* PROBLEM DETAILS *
What lines of the material hold the string "Core"? Pull each of them out.

* TASK MATERIAL *
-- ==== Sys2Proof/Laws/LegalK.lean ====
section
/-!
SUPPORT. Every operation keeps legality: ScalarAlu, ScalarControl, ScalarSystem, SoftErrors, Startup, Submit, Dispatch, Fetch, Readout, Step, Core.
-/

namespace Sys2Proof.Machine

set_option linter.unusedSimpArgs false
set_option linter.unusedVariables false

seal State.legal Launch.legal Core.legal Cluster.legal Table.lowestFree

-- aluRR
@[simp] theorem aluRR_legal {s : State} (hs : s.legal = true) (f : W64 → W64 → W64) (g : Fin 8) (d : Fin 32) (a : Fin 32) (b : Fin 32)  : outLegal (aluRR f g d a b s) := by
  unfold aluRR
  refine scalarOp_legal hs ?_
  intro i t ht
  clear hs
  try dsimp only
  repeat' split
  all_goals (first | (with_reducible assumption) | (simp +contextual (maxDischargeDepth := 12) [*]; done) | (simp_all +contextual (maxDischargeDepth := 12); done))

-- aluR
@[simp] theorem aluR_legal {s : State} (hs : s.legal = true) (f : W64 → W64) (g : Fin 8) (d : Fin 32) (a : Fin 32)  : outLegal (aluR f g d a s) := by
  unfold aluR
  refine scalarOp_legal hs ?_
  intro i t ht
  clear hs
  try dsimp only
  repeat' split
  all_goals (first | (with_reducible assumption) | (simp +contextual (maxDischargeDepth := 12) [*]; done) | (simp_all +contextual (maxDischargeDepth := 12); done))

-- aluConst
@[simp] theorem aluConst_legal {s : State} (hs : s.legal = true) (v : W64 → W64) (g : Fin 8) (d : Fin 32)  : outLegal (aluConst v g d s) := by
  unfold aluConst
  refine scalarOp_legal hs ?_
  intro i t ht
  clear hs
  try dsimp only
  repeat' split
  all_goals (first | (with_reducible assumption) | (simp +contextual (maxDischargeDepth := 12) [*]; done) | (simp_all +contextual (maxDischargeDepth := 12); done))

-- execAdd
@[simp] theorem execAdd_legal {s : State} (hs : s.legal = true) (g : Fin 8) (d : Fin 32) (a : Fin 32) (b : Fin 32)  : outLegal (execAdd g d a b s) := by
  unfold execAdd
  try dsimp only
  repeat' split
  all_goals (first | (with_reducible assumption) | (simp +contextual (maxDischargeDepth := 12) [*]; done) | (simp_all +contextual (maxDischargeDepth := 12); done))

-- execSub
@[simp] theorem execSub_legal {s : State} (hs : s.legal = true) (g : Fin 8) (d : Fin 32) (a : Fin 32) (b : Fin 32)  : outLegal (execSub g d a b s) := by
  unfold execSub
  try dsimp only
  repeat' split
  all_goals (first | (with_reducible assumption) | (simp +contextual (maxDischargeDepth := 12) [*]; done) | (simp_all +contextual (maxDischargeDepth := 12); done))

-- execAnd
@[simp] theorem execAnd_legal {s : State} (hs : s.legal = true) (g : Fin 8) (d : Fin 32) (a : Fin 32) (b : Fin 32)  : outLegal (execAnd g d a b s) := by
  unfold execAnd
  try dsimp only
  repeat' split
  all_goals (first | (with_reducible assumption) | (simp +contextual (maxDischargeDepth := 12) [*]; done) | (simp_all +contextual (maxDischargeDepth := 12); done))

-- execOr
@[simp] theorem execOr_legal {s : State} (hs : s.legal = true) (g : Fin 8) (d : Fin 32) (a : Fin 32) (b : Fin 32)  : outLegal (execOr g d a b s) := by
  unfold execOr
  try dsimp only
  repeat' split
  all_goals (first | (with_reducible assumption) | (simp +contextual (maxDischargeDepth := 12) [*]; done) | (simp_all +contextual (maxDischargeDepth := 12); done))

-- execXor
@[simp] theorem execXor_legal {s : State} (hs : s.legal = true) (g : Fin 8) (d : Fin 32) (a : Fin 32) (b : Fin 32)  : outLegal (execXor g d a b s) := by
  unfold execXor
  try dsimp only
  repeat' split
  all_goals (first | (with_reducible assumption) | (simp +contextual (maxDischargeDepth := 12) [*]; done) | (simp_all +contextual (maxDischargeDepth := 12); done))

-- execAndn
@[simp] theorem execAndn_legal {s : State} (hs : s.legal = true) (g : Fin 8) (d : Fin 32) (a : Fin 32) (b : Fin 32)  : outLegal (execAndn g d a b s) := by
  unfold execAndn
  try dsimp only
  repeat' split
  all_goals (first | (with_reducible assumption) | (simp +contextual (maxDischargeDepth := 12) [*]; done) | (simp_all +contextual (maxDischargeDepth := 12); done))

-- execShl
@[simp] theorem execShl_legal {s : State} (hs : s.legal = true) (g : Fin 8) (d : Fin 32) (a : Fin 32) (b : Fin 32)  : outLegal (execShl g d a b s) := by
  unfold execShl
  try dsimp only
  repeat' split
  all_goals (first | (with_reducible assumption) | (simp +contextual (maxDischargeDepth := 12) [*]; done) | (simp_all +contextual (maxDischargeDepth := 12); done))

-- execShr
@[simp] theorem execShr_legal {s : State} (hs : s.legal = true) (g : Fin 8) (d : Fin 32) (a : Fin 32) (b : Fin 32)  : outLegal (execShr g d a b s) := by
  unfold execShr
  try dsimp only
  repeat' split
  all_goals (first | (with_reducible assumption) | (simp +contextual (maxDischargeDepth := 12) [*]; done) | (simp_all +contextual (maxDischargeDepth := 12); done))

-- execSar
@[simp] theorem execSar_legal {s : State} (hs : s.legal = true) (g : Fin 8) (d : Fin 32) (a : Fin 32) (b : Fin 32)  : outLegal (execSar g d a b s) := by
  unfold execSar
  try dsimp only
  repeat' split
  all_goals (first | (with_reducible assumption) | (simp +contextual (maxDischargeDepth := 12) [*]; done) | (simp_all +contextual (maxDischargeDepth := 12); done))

* ANSWER TO THE EXERCISE *
SUPPORT. Every operation keeps legality: ScalarAlu, ScalarControl, ScalarSystem, SoftErrors, Startup, Submit, Dispatch, Fetch, Readout, Step, Core.
seal State.legal Launch.legal Core.legal Cluster.legal Table.lowestFree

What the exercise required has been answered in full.